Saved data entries
-*-
/-! ## A port is replaced -/

@[simp] theorem State.setPort_params (s : State) (p : PortId) (q : Port) : (s.setPort p q).params = s.params := by cases p <;> rfl
@[simp] theorem State.setPort_lifecycle (s : State) (p : PortId) (q : Port) : (s.setPort p q).lifecycle = s.lifecycle := by cases p <;> rfl
@[simp] theorem State.setPort_fault (s : State) (p : PortId) (q : Port) : (s.setPort p q).fault = s.fault := by cases p <;> rfl
@[simp] theorem State.setPort_phase (s : State) (p : PortId) (q : Port) : (s.setPort p q).phase = s.phase := by cases p <;> rfl
@[simp] theorem State.setPort_vctr (s : State) (p : PortId) (q : Port) : (s.setPort p q).vctr = s.vctr := by cases p <;> rfl
@[simp] theorem State.setPort_frame (s : State) (p : PortId) (q : Port) : (s.setPort p q).frame = s.frame := by cases p <;> rfl
@[simp] theorem State.setPort_lateCnt (s : State) (p : PortId) (q : Port) : (s.setPort p q).lateCnt = s.lateCnt := by cases p <;> rfl
@[simp] theorem State.setPort_errCnt (s : State) (p : PortId) (q : Port) : (s.setPort p q).errCnt = s.errCnt := by cases p <;> rfl
@[simp] theorem State.setPort_audioEn (s : State) (p : PortId) (q : Port) : (s.setPort p q).audioEn = s.audioEn := by cases p <;> rfl
@[simp] theorem State.setPort_audioOk (s : State) (p : PortId) (q : Port) : (s.setPort p q).audioOk = s.audioOk := by cases p <;> rfl
@[simp] theorem State.setPort_cts (s : State) (p : PortId) (q : Port) : (s.setPort p q).cts = s.cts := by cases p <;> rfl
@[simp] theorem State.setPort_nval (s : State) (p : PortId) (q : Port) : (s.setPort p q).nval = s.nval := by cases p <;> rfl
@[simp] theorem State.setPort_audFrameIdx (s : State) (p : PortId) (q : Port) : (s.setPort p q).audFrameIdx = s.audFrameIdx := by cases p <;> rfl
@[simp] theorem State.setPort_irqCore (s : State) (p : PortId) (q : Port) : (s.setPort p q).irqCore = s.irqCore := by cases p <;> rfl
@[simp] theorem State.setPort_irqEn (s : State) (p : PortId) (q : Port) : (s.setPort p q).irqEn = s.irqEn := by cases p <;> rfl
@[simp] theorem State.setPort_cfgRepeatK (s : State) (p : PortId) (q : Port) : (s.setPort p q).cfgRepeatK = s.cfgRepeatK := by cases p <;> rfl
@[simp] theorem State.setPort_cfgBandFirst (s : State) (p : PortId) (q : Port) : (s.setPort p q).cfgBandFirst = s.cfgBandFirst := by cases p <;> rfl
@[simp] theorem State.setPort_cfgBandCount (s : State) (p : PortId) (q : Port) : (s.setPort p q).cfgBandCount = s.cfgBandCount := by cases p <;> rfl
@[simp] theorem State.setPort_cfgScanlineEmu (s : State) (p : PortId) (q : Port) : (s.setPort p q).cfgScanlineEmu = s.cfgScanlineEmu := by cases p <;> rfl
@[simp] theorem State.setPort_cfgSampleRate (s : State) (p : PortId) (q : Port) : (s.setPort p q).cfgSampleRate = s.cfgSampleRate := by cases p <;> rfl
@[simp] theorem State.setPort_tt (s : State) (p : PortId) (q : Port) : (s.setPort p q).tt = s.tt := by cases p <;> rfl
@[simp] theorem State.setPort_k (s : State) (p : PortId) (q : Port) : (s.setPort p q).k = s.k := by cases p <;> rfl
@[simp] theorem State.setPort_bandFirst (s : State) (p : PortId) (q : Port) : (s.setPort p q).bandFirst = s.bandFirst := by cases p <;> rfl
@[simp] theorem State.setPort_bandEnd (s : State) (p : PortId) (q : Port) : (s.setPort p q).bandEnd = s.bandEnd := by cases p <;> rfl
@[simp] theorem State.setPort_scanlineEmu (s : State) (p : PortId) (q : Port) : (s.setPort p q).scanlineEmu = s.scanlineEmu := by cases p <;> rfl
@[simp] theorem State.setPort_rateCode (s : State) (p : PortId) (q : Port) : (s.setPort p q).rateCode = s.rateCode := by cases p <;> rfl
@[simp] theorem State.setPort_allocated (s : State) (p : PortId) (q : Port) : (s.setPort p q).allocated = s.allocated := by cases p <;> rfl
@[simp] theorem State.setPort_freeq (s : State) (p : PortId) (q : Port) : (s.setPort p q).freeq = s.freeq := by cases p <;> rfl
@[simp] theorem State.setPort_validq (s : State) (p : PortId) (q : Port) : (s.setPort p q).validq = s.validq := by cases p <;> rfl
@[simp] theorem State.setPort_pfreeq (s : State) (p : PortId) (q : Port) : (s.setPort p q).pfreeq = s.pfreeq := by cases p <;> rfl
@[simp] theorem State.setPort_pvalidq (s : State) (p : PortId) (q : Port) : (s.setPort p q).pvalidq = s.pvalidq := by cases p <;> rfl
@[simp] theorem State.setPort_cur (s : State) (p : PortId) (q : Port) : (s.setPort p q).cur = s.cur := by cases p <;> rfl
@[simp] theorem State.setPort_rel0 (s : State) (p : PortId) (q : Port) : (s.setPort p q).rel0 = s.rel0 := by cases p <;> rfl
@[simp] theorem State.setPort_rel1 (s : State) (p : PortId) (q : Port) : (s.setPort p q).rel1 = s.rel1 := by cases p <;> rfl
@[simp] theorem State.setPort_prodBufs (s : State) (p : PortId) (q : Port) : (s.setPort p q).prodBufs = s.prodBufs := by cases p <;> rfl
@[simp] theorem State.setPort_prodPair (s : State) (p : PortId) (q : Port) : (s.setPort p q).prodPair = s.prodPair := by cases p <;> rfl
@[simp] theorem State.setPort_token (s : State) (p : PortId) (q : Port) : (s.setPort p q).token = s.token := by cases p <;> rfl
@[simp] theorem State.setPort_filled (s : State) (p : PortId) (q : Port) : (s.setPort p q).filled = s.filled := by cases p <;> rfl
@[simp] theorem State.setPort_mem (s : State) (p : PortId) (q : Port) : (s.setPort p q).mem = s.mem := by cases p <;> rfl
@[simp] theorem State.setPort_ringWr (s : State) (p : PortId) (q : Port) : (s.setPort p q).ringWr = s.ringWr := by cases p <;> rfl
@[simp] theorem State.setPort_ringRd (s : State) (p : PortId) (q : Port) : (s.setPort p q).ringRd = s.ringRd := by cases p <;> rfl
@[simp] theorem State.setPort_prog (s : State) (p : PortId) (q : Port) : (s.setPort p q).prog = s.prog := by cases p <;> rfl
@[simp] theorem State.setPort_laneLine (s : State) (p : PortId) (q : Port) : (s.setPort p q).laneLine = s.laneLine := by cases p <;> rfl
@[simp] theorem State.setPort_bus (s : State) (p : PortId) (q : Port) : (s.setPort p q).bus = s.bus := by cases p <;> rfl
@[simp] theorem State.setPort_env (s : State) (p : PortId) (q : Port) : (s.setPort p q).env = s.env := by cases p <;> rfl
-*-
- [Requirement]
Lines from the first one above through the line containing "s.phase := by cases p <;> rfl" are to be retyped exactly, both included, and nothing more.

- [Solution for this exercise]
/-! ## A port is replaced -/

@[simp] theorem State.setPort_params (s : State) (p : PortId) (q : Port) : (s.setPort p q).params = s.params := by cases p <;> rfl
@[simp] theorem State.setPort_lifecycle (s : State) (p : PortId) (q : Port) : (s.setPort p q).lifecycle = s.lifecycle := by cases p <;> rfl
@[simp] theorem State.setPort_fault (s : State) (p : PortId) (q : Port) : (s.setPort p q).fault = s.fault := by cases p <;> rfl
@[simp] theorem State.setPort_phase (s : State) (p : PortId) (q : Port) : (s.setPort p q).phase = s.phase := by cases p <;> rfl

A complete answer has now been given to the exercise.